Making these calls isn't easy. As I said, I am lucky. I had the knowledge, but I also had the strength to make these calls. It breaks my heart to think about the patients who are sick, tired, and physically unable to make these calls to fight for what they are entitled to. I can only hope that those people have caregivers who are willing to put on the gloves and go into the ring for them. (Is that a mixed metaphor? Oh well...)
I am really pleased with the speed at which my insurance company resolved this issue, and I am grateful to them for moving this along. All in all, I have to say that this wasn't nearly as painful as it could have been.
I just realized that I let my 2-year stage 4 diagnosis anniversary go by without acknowledging it. I did so on facebook last week, but I didn't say anything about it here. I'm not sure what I am supposed to say or do on days like this. It seems like a paradox, to be happy to celebrate something so awful and life-changing. And yet, it is a happy celebration. I am alive to celebrate it. I am proud to be a stage 4 survivor. I'll admit that I wish I didn't have to be here, and I would be much happier if I was looking towards this year as my 5-year anniversary of completing treatment the first time, and looking at being cured.
That won't ever happen with me. And, that's okay.
Well, not okay. It's not okay that I won't ever be in remission again (likely), or that I will never be cured. It is not okay that there aren't more options for people like me, and that there isn't a possibility of a cure. But, it's okay that I am here.
It's my lot in life. It's who I am, and it's made me the person I am today.
Cancer hasn't defined me. It has refined me. I am who I am, but cancer has shown me who I can be. Who I want to be.
Cancer hasn't given me anything except tumors and cancerous lymph nodes and a need to take medications for the rest of my life.

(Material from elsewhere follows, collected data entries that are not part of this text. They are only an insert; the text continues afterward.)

/-! The switch at its boundaries -/

/-- Channels of an image's SILO_MAP (R138). -/
def Image.siloChans (i : Image) : Nat := match i.silo with | some (ns, _) => ns | none => 0
/-- Boundary T−1: receive maps change over. (DEDUCED, log 31, unsafe) -/
def State.switchReceive (s : State) (i : Image) : State :=
  let s1 := (s.sapRxMap i.sap).strmRxMap i.strm
  { s1 with silo := { s1.silo with rpMap := i.siloChans }, chain := { s1.chain with rxMap := i.chain }, img := { s1.img with stage := 1 } }
/-- One entry of the carry map: words from the old half into the new one. -/
def State.carryCopy (s : State) (c : CarryEnt) : State :=
  (List.range c.len).foldl (fun t k => t.setCoreWord c.newCore c.newSpace (c.newBase + k) (s.coreWord c.oldCore c.oldSpace (c.oldBase + k))) s
/-- The carry map of the new image, when the running epoch is the one it names (R115). -/
def State.carry (s : State) (i : Image) : State :=
  let same : Bool := match i.predEpoch, s.image with | some e, some r => decide (r.epoch = e) | _, _ => false
  if same then (i.carry.foldl (fun t c => t.carryCopy c) s).setFld R.IMG_STATUS_CARRY_SKIPPED 0
  else s.setFld R.IMG_STATUS_CARRY_SKIPPED 1
/-- The core registers of the new image (R73). -/
def State.showCores (s : State) (i : Image) : State :=
  let s1 := s.setReg64 R.IATC_ACTIVE_LO R.IATC_ACTIVE_HI i.coreMask
  (List.range 64).foldl (fun t n =>
    let d := FMap.get CoreDecl.none i.cores n
    let part (f g h : Fld) (w : Nat) (u : State) : State := ((u.setFld f (bits w 26 16)).setFld g (bits w 15 15)).setFld h (bits w 14 0)
    let t1 := ((t.setFld (R.IATC_ENTRY n) d.entry).setFld (R.IATC_DECL n) d.decl).setFld (R.IATC_CORE_STAT_STATE n) (if i.has n then 1 else 0)
    part (R.IATC_CARRY1_LEN n) (R.IATC_CARRY1_SPACE n) (R.IATC_CARRY1_BASE n) d.carry1
      (part (R.IATC_CARRY0_LEN n) (R.IATC_CARRY0_SPACE n) (R.IATC_CARRY0_BASE n) d.carry0 t1)) s1
/-- The keys of the channels that an image's lists deliver (R31). (DEDUCED, log 37, unsafe) -/
def Image.heldKeys (i : Image) : List Nat :=
  let keys (dir : Nat) (l : List Desc) : List Nat := l.flatMap (fun d => (List.range d.count).map (fun c => heldKey dir (refType d.w0) (d.index c)))
  keys 0 i.gather ++ keys 1 i.scatter
/-- A channel that is new to the image starts with 0; one that it keeps keeps its value. (DEDUCED, log 37, unsafe) -/
def State.dropHeld (s : State) (i : Image) : State :=
  let keep := i.heldKeys
  { s with held := s.held.filter (fun e => decide (heldKey 2 0 0 ≤ e.1) || keep.contains e.1) }
/-- Indices of the sinks of a TYPE that a scatter list feeds from Marver. -/
def arraySinks (type : Nat) (sc : List Desc) : List Nat :=
  (sc.filter (fun d => decide (d.origin = 1) && decide (refType d.w0 = type))).flatMap (fun d => (List.range d.count).map (fun c => d.index c))
/-- Map entries of T+1: those fed directly are the new image's, array-fed ones still the old image's. -/
def mixedMap {α : Type} (key : α → Nat) (old new : List α) (array : List Nat) : List α :=
  new.filter (fun e => !array.contains (key e)) ++ old.filter (fun e => array.contains (key e))
/-- The chain map of T+1: slots fed from Marver keep their old action, and the spur its old slots where one of them is. -/
def mixedChain (old new : ChainMap) (array : List Nat) : ChainMap :=
  let ring := (array.filter (fun x => decide (x / 4096 = 2))).map (· % 4096)
  let n1 := { new with action := ring.foldl (fun m x => FMap.set 0 m x (FMap.get 0 old.action x)) new.action, ringSlots := if ring.isEmpty then new.ringSlots else Nat.max old.ringSlots new.ringSlots }
  if array.any (fun x => decide (x / 4096 = 0)) then { n1 with spurTx := old.spurTx } else n1
/-- The transmit maps wait for their boundaries: direct paths T+1, array paths T+2 (Timeline 4-1). (DEDUCED, log 31, unsafe) -/
def State.switchTransmit (s : State) (i : Image) (t : Nat) : State :=
  let array (type : Nat) : List Nat := arraySinks type i.scatter
  { s with
    sap := { s.sap with txPend := s.sap.txPend ++ [(t + 2, i.sap)] },
    strm := { s.strm with txPend := s.strm.txPend ++ [(t + 1, mixedMap TxEnt.stream s.strm.txMap i.strm.tx ((array 1).map (· / 64))), (t + 2, i.strm.tx)] },
    chain := { s.chain with txPend := s.chain.txPend ++ [(t + 1, mixedChain s.chain.txMap i.chain (array 2)), (t + 2, i.chain)] },
    amp := { s.amp with txPend := s.amp.txPend ++ [(t + 1, mixedMap AmpMapEnt.chan s.amp.map i.amp (array 4)), (t + 2, i.amp)] } }
/-- The registers that name the running image. -/
def State.showImage (s : State) (i : Image) (t : Nat) : State :=
  ((((s.setReg64 R.IMG_EPOCH_LO R.IMG_EPOCH_HI i.epoch).setReg64 R.IMG_HASH_LO R.IMG_HASH_HI i.hash).setReg64 R.IMG_SWITCHED_LO R.IMG_SWITCHED_HI t).setFld
    R.IMG_SETTLE i.settle).setFld R.TICK_STATUS_RATE i.rate
/-- What a switch at boundary T discards or lets land first: a commit and a patch armed before T land, later ones are discarded (R121, R146). -/
def State.switchDiscards (s : State) (t at' : Nat) : State :=
  let s1 := match s.bind.rtAt with
    | some n => if n < at' then s.rtBoundary t else s.rtDrop 0x45
    | none => s
  match s1.img.patch with
  | none => s1
  | some n =>
    let s2 := if n < at' ∧ !s1.img.stepping then s1.patchBoundary t else s1
    if s2.img.patch.isSome then s2.patchOver 0x32 else s2
/-- Boundary T: the new image comes into force. (DEDUCED, log 31, unsafe) -/
def State.imgSwitch (s : State) (slot at' t : Nat) (i : Image) : State :=
  let newRate := decide (s.img.lastRate ≠ some i.rate)
  let s1 := (s.switchDiscards t at').carry i
  let keep : Bool := match i.predEpoch, s1.image with | some e, some r => decide (r.epoch = e) | _, _ => false
  let s2 := { s1 with marv := { s1.marv with keep := keep } }
  let s3 := ((((s2.setFld R.IMG_OP_CUR s2.img.newOp).showOp.showCores i).showImage i t).bindSwitch i slot).ringSwitch i.rings (samplesOf i.rate)
  let s4 := ((s3.siloMap i.silo i.rate newRate).dropHeld i).switchTransmit i t
  let s5 := if newRate then s4.marvZero.setFld R.MARV_HIST_WPTR 0 else s4
  let s6 := { s5 with img := { s5.img with oldSlot := s5.img.running, running := some slot, armed := none, stage := 0, post := 1, lastRate := some i.rate,
                                           fell := decide (s5.img.newOp < s.fld R.IMG_OP_CUR) } }
  let s6' := match s6.img.oldSlot with | some sl => s6.setSlotState sl 2 | none => s6
  let s7 := (slotsFor i.placement slot).foldl (fun u sl => u.setSlotState sl 3) s6'
  ((s7.setFld R.IMG_STATUS_SWITCH_ARMED 0).imgCode 0x24).setIrq R.IMG_IRQ_STATUS 2
/-- Boundary T+1: Marver's list and banks change over. -/
def State.switchMarv (s : State) : State :=
  match s.image with
  | some i =>
    let s1 := (s.marvSwitch i.marv (s.img.running.getD 0)).setFld R.MARV_DECL i.marvDecl
    { s1 with img := { s1.img with post := 2 } }
  | none => s
/-- Boundary T+2: the old slot becomes EMPTY, and the supply follows a point that fell. (DEDUCED, log 31, unsafe) -/
def State.switchEnd (s : State) : State :=
  let s1 := match s.img.oldSlot with | some sl => s.slotEmpty sl | none => s
  let s2 := if s1.img.fell then { s1 with pwr := { s1.pwr with vout := some (opSupply (s1.fld R.IMG_OP_CUR), false) } } else s1
  { s2 with img := { s2.img with oldSlot := none, post := 0, fell := false } }
/-- The loader at boundary t: the stages of a switch that are due. A switch whose supply is not confirmed is withdrawn with OP_FAIL. (DEDUCED, log 31, unsafe) -/
def State.imgBoundary (s : State) (t : Nat) : State :=
  let s0 := if s.img.post = 2 then s.switchEnd else if s.img.post = 1 then s.switchMarv else s
  match s0.img.armed with
  | none => s0
  | some (sl, at') =>
    match s0.slotImage sl with
    | none => s0
    | some i =>
      let s1 := if s0.img.stage = 0 ∧ at' ≤ t + 1 then
          (if s0.img.supply then s0.switchReceive i else (s0.disarm 0).imgRefuse 0x22 1)
        else s0
      if s1.img.stage = 1 ∧ s1.img.armed.isSome ∧ at' ≤ t then s1.imgSwitch sl at' t i else s1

I want to say that it has given me a myriad of things. But, in hindsight, it hasn't. I have used this experience, and how I respond to it, to make myself a better version of Michelle. Does that make sense?

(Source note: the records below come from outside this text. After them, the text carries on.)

-- ==== Sys2Proof/Machine/RowsChain.lean ====
section
/-! DEFINITION. The meanings of the chain ports' and the fabric's commands (R307–R324). -/

namespace Sys2Proof.Machine

/-- `CHAIN_ENABLE` (R307). -/
def execChainEnable (p : Fin 3) (s : State) : Host.Outcome State Fault Refusal :=
  finish s (s.viaReg R.CHAIN_STATUS.addr (fun t => t.chainEnable p.val))
/-- `LANE_LOCK` (R307). -/
def execLaneLock (p : Fin 3) (s : State) : Host.Outcome State Fault Refusal := finish s (s.laneLock p.val)
/-- `LANE_ALIGN` (R307). -/
def execLaneAlign (p : Fin 3) (skew : Nat) (s : State) : Host.Outcome State Fault Refusal := finish s (s.laneAlign p.val skew)
/-- `LINK_BLOCK_RECEIVE` (R307). -/
def execLinkBlockReceive (p : Fin 3) (bytes : List Byte) (s : State) : Host.Outcome State Fault Refusal := finish s (s.linkReceive p.val bytes)
/-- `TRAINING_TIMEOUT` (R307). -/
def execTrainingTimeout (p : Fin 3) (s : State) : Host.Outcome State Fault Refusal := finish s (s.trainTimeout p.val)
/-- `MARK_RECEIVE` (R310). -/
def execMarkReceive (p : Fin 3) (bytes : List Byte) (rt : Int) (period : Nat) (err : Int) (up : Bool) (s : State) :
    Host.Outcome State Fault Refusal := finish s (s.markReceive p.val bytes rt period err up)
/-- `CHAIN_MARK_LOST` (R308). -/
def execChainMarkLost (p : Fin 3) (s : State) : Host.Outcome State Fault Refusal := finish s (s.markLost p.val)
/-- `LOCK_LOST` (R308). -/
def execLockLost (p : Fin 3) (s : State) : Host.Outcome State Fault Refusal := finish s (s.lockLost p.val)
/-- `RUN_SEND` (R312). -/
def execRunSend (p : Fin 3) (forwarded : Bool) (s : State) : Host.Outcome State Fault Refusal := finish s (s.runSend p.val forwarded)
/-- `TRAILER_SEND` (R312). -/
def execTrailerSend (p : Fin 3) (s : State) : Host.Outcome State Fault Refusal := finish s (s.trailerSend p.val)
/-- `SEND_CUTOFF` (R312). -/
def execSendCutoff (p : Fin 3) (s : State) : Host.Outcome State Fault Refusal := finish s (s.sendCutoff p.val)
/-- `BALE_HEADER_RECEIVE` (R313). -/
def execBaleHeaderReceive (p : Fin 3) (bytes : List Byte) (s : State) : Host.Outcome State Fault Refusal := finish s (s.baleHeader p.val bytes)
/-- `RUN_RECEIVE` (R313). -/
def execRunReceive (p : Fin 3) (bytes : List Byte) (late : Bool) (s : State) : Host.Outcome State Fault Refusal :=
  finish s (s.runReceive p.val bytes late)
/-- `TRAILER_RECEIVE` (R313). -/
def execTrailerReceive (p : Fin 3) (bytes : List Byte) (s : State) : Host.Outcome State Fault Refusal := finish s (s.trailerReceive p.val bytes)
/-- `RECEIVE_CUTOFF` (R313). -/
def execReceiveCutoff (p : Fin 3) (s : State) : Host.Outcome State Fault Refusal := finish s (s.receiveCutoff p.val)
/-- `BALE_LOST` (R313). -/
def execBaleLost (p : Fin 3) (s : State) : Host.Outcome State Fault Refusal := finish s (s.baleLost p.val)
/-- `BEACON_RECEIVE` (R320). -/
def execBeaconReceive (p : Fin 3) (bytes : List Byte) (arrival : Int) (residence : Int) (s : State) : Host.Outcome State Fault Refusal :=
  finish s (s.beaconReceive p.val bytes arrival residence)
/-- `DEPUTY_TAKEOVER` (R321). -/
def execDeputyTakeover (s : State) : Host.Outcome State Fault Refusal := finish s s.deputyTakeover
/-- `NO_BEACON` (R321). -/
def execNoBeacon (s : State) : Host.Outcome State Fault Refusal := finish s s.noBeacon
/-- `STOP_AT_ARM` (R324). -/
def execStopAtArm (hi : Word) (s : State) : Host.Outcome State Fault Refusal := finish s (s.viaReg R.FAB_CTRL_EN.addr (fun t => t.stopAtArm hi.toNat))

end Sys2Proof.Machine
end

This experience (the journey, mind you...not the cancer) has given me many things. It has shown me that I have strength beyond reason. It has shown me where I want to spend my time and energy. It has given me new appreciation of basic things, like the beauty in a sunset, or the laughter of my children. It has taken away relationships that maybe, in hindsight, didn't give me what I needed. It has also led me to people that enhance my life, and provide me with the things I need to show me the way.

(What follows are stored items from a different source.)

-- ==== Sys2Proof/Machine/Sens.lean ====
section
/-!
DEFINITION. The sensor unit (R402): the median of the last five samples, the plausibility check, the limits, and what each reports.
-/

namespace Sys2Proof.Machine

def State.sensor (s : State) (n : Nat) : SensSt := FMap.get SensSt.zero s.sens n
def State.setSensor (s : State) (n : Nat) (x : SensSt) : State := { s with sens := FMap.set SensSt.zero s.sens n x }
/-- The 12-bit ADC's full scale in mA for feed n (R402). -/
def State.sensFull (s : State) (n : Nat) : Int := ((4095 * s.fld (R.SENS_I_SCALE n) / 1000 : Nat) : Int)
/-- Plausibility window and step of a sensor in its unit: lowest, highest, largest change (Table 16-2). -/
def State.sensWindow (s : State) (n : Nat) : Int × Int × Int :=
  if n < 8 then (-6000, 16000, 500)
  else if n = 20 ∨ n = 21 then (0, 4000, 300)
  else if n = 22 ∨ n = 23 then (0, 1800, 100)
  else if n = 26 ∨ n = 31 then (0, 2700, 200)
  else if n = 29 ∨ n = 30 then (0, 1800, 500)
  else if n = 32 ∨ n = 33 then (0, s.sensFull (n - 32), s.sensFull (n - 32))
  else (0, 1200, 100)
/-- Insert into a rising list. -/
def insertInt (x : Int) : List Int → List Int
  | [] => [x]
  | y :: r => if x ≤ y then x :: y :: r else y :: insertInt x r
/-- The median of a list: the middle of its rising order. (DEDUCED, log 58, unsafe) -/
def medianInt (l : List Int) : Int :=
  let o := l.foldr insertInt []
  (o[o.length / 2]?).getD 0
/-- The nominal value that a supply sensor's reset window lies about; 0 when it has no limit: the point's supply for a cluster that is on, the
half's state for a Granary half. -/
def State.sensNow (s : State) (n : Nat) : Nat :=
  if 8 ≤ n ∧ n ≤ 11 then (if bitOf (s.fld R.PWR_DOM_STATUS_ON) (n - 6) then opSupply (s.fld R.IMG_OP_CUR) else 0)
  else if n = 13 ∨ n = 14 then
    (let h := if n = 13 then s.fld R.GRAN_PWR_STATUS_A_STATE else s.fld R.GRAN_PWR_STATUS_B_STATE
     if h = 0 then 750 else if h = 1 then 550 else 0)
  else sensNominal n
/-- The limit window in force, lower and upper; a lower limit of 0 and an upper of 0xFFFF are none. Sensors 8–11, 13 and 14 follow the
operating point and the half while their register holds its reset value. (DEDUCED, log 58, unsafe) -/
def State.sensLim (s : State) (n : Nat) : Nat × Nat :=
  let lo := s.fld (R.SENS_S_LIM_LO n)
  let hi := s.fld (R.SENS_S_LIM_HI n)
  if (8 ≤ n ∧ n ≤ 11 ∨ n = 13 ∨ n = 14) ∧ lo = sensLimLo n ∧ hi = sensLimHi n then
    (let v := s.sensNow n
     if v = 0 then (0, 0xFFFF) else ((v * 95 + 99) / 100, v * 105 / 100))
  else (lo, hi)
/-- A report of sensor n: the fault message and its SENSOR log record. -/
def State.sensReport (s : State) (n kind : Nat) (r : Int) : State :=
  (s.fcu' 52 kind n).logOffer 5 (leBytes 1 n ++ leBytes 4 (unsignedOf 32 r) ++ leBytes 1 kind)
/-- A limit condition: its status bit, and on entry the LIMIT bit and the report. `ends` is whether the condition's end is reached. -/
def State.sensCond (s : State) (n : Nat) (f : Fld) (kind : Nat) (r : Int) (enters ends : Bool) : State :=
  if s.bit f then (if ends then s.setFld f 0 else s)
  else if enters then ((s.setFld f 1).setIrq R.SENS_IRQ_STATUS 0).sensReport n kind r
  else s
/-- An accepted reading is compared with the limits. -/
def State.sensLimits (s : State) (n : Nat) (r : Int) : State :=
  if n < 8 then
    let h : Int := s.fld R.SENS_T_LIM_HIGH
    let c : Int := s.fld R.SENS_T_LIM_CRIT
    (s.sensCond n (R.SENS_S_STATUS_HIGH n) 1 r (decide (h ≤ r)) (decide (r ≤ h - 200))).sensCond n (R.SENS_S_STATUS_LOW n) 2 r
      (decide (c ≤ r)) (decide (r ≤ c - 200))
  else
    let (lo, hi) := s.sensLim n
    let above : Bool := decide (hi ≠ 0xFFFF) && decide ((hi : Int) < r)
    let below : Bool := decide (lo ≠ 0) && decide (r < (lo : Int))
    let was := s.bit (R.SENS_S_STATUS_HIGH n) || s.bit (R.SENS_S_STATUS_LOW n)
    let s1 := (s.setBit (R.SENS_S_STATUS_HIGH n) above).setBit (R.SENS_S_STATUS_LOW n) below
    if (above || below) && !was then (s1.setIrq R.SENS_IRQ_STATUS 0).sensReport n 3 r else s1
/-- A reading is rejected: counted and reported; ten in a row fail the sensor. (DEDUCED, log 58, unsafe) -/
def State.sensReject (s : State) (n : Nat) (x : SensSt) (r : Int) : State :=
  let s1 := (((s.setSensor n { x with rejects := x.rejects + 1, goods := 0 }).count (R.SENS_S_STATUS_REJ_CNT n) 1).setIrq
    R.SENS_IRQ_STATUS 1).sensReport n 4 r
  if x.rejects + 1 = 10 then
    ((s1.setFld (R.SENS_S_STATUS_FAILED n) 1).setFld (R.SENS_S_STATUS_VALID n) 0).setIrq R.SENS_IRQ_STATUS 2
  else s1
/-- A reading is accepted: it is the value, and the limits apply. (DEDUCED, log 58, unsafe) -/
def State.sensAccept (s : State) (n : Nat) (x : SensSt) (r : Int) : State :=
  ((((s.setSensor n { x with had := true }).setSFld (R.SENS_S_VALUE n) r).setFld (R.SENS_S_STATUS_FAILED n) 0).setFld
    (R.SENS_S_STATUS_VALID n) 1).sensLimits n r
/-- SENSOR_SAMPLE: a sample in the sensor's unit, or in ADC steps for a current. (DEDUCED, log 11, safe) -/
def State.sensorSample (s : State) (n : Nat) (sample : Int) : State :=
  let v : Int := if 32 ≤ n then sample * (s.fld (R.SENS_I_SCALE (n - 32)) : Nat) / 1000 else sample
  let x := { s.sensor n with samples := (v :: (s.sensor n).samples).take 5 }
  let r := medianInt x.samples
  let (lo, hi, stp) := s.sensWindow n
  let last := s.sfld (R.SENS_S_VALUE n)
  let good : Bool := decide (lo ≤ r) && decide (r ≤ hi) && (!x.had || (decide (r - last ≤ stp) && decide (last - r ≤ stp)))
  if good then
    let x1 := { x with rejects := 0, goods := Nat.min (x.goods + 1) 10 }
    if s.bit (R.SENS_S_STATUS_FAILED n) ∧ x1.goods < 10 then s.setSensor n x1 else s.sensAccept n x1 r
  else s.sensReject n x r

end Sys2Proof.Machine
end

I have heard a lot of people say that the cancer has made them a better person. I used to be one of them. But, as I sit here typing this, I realize that, by saying that, I am giving the cancer some control, some gratitude, some power. I don't want that. The cancer is a powerless thing that is using my body as a host, trying to grow and become bigger and stronger and greater than me. I won't let that happen. The experiences that I have had, as a result of dealing with this monster, have been what has made me into this version of myself.
So, I will honor the fact that, 24 months ago, I was diagnosed with stage 4 colon cancer. It started me on a path that I dread, but that I walk proudly and with my head held high. I am proud of the woman I am today. I am proud of the wife I am, the mother I am, the sister, daughter, aunt, and friend that I've become. I have a lot more growing to do, many improvements that can be made to make me into a more refined version of me. Each infusion I go through, each doctor's visit I have, each day I wake up.....they make me better.
It isn't the cancer that has made me a better person. It's the journey.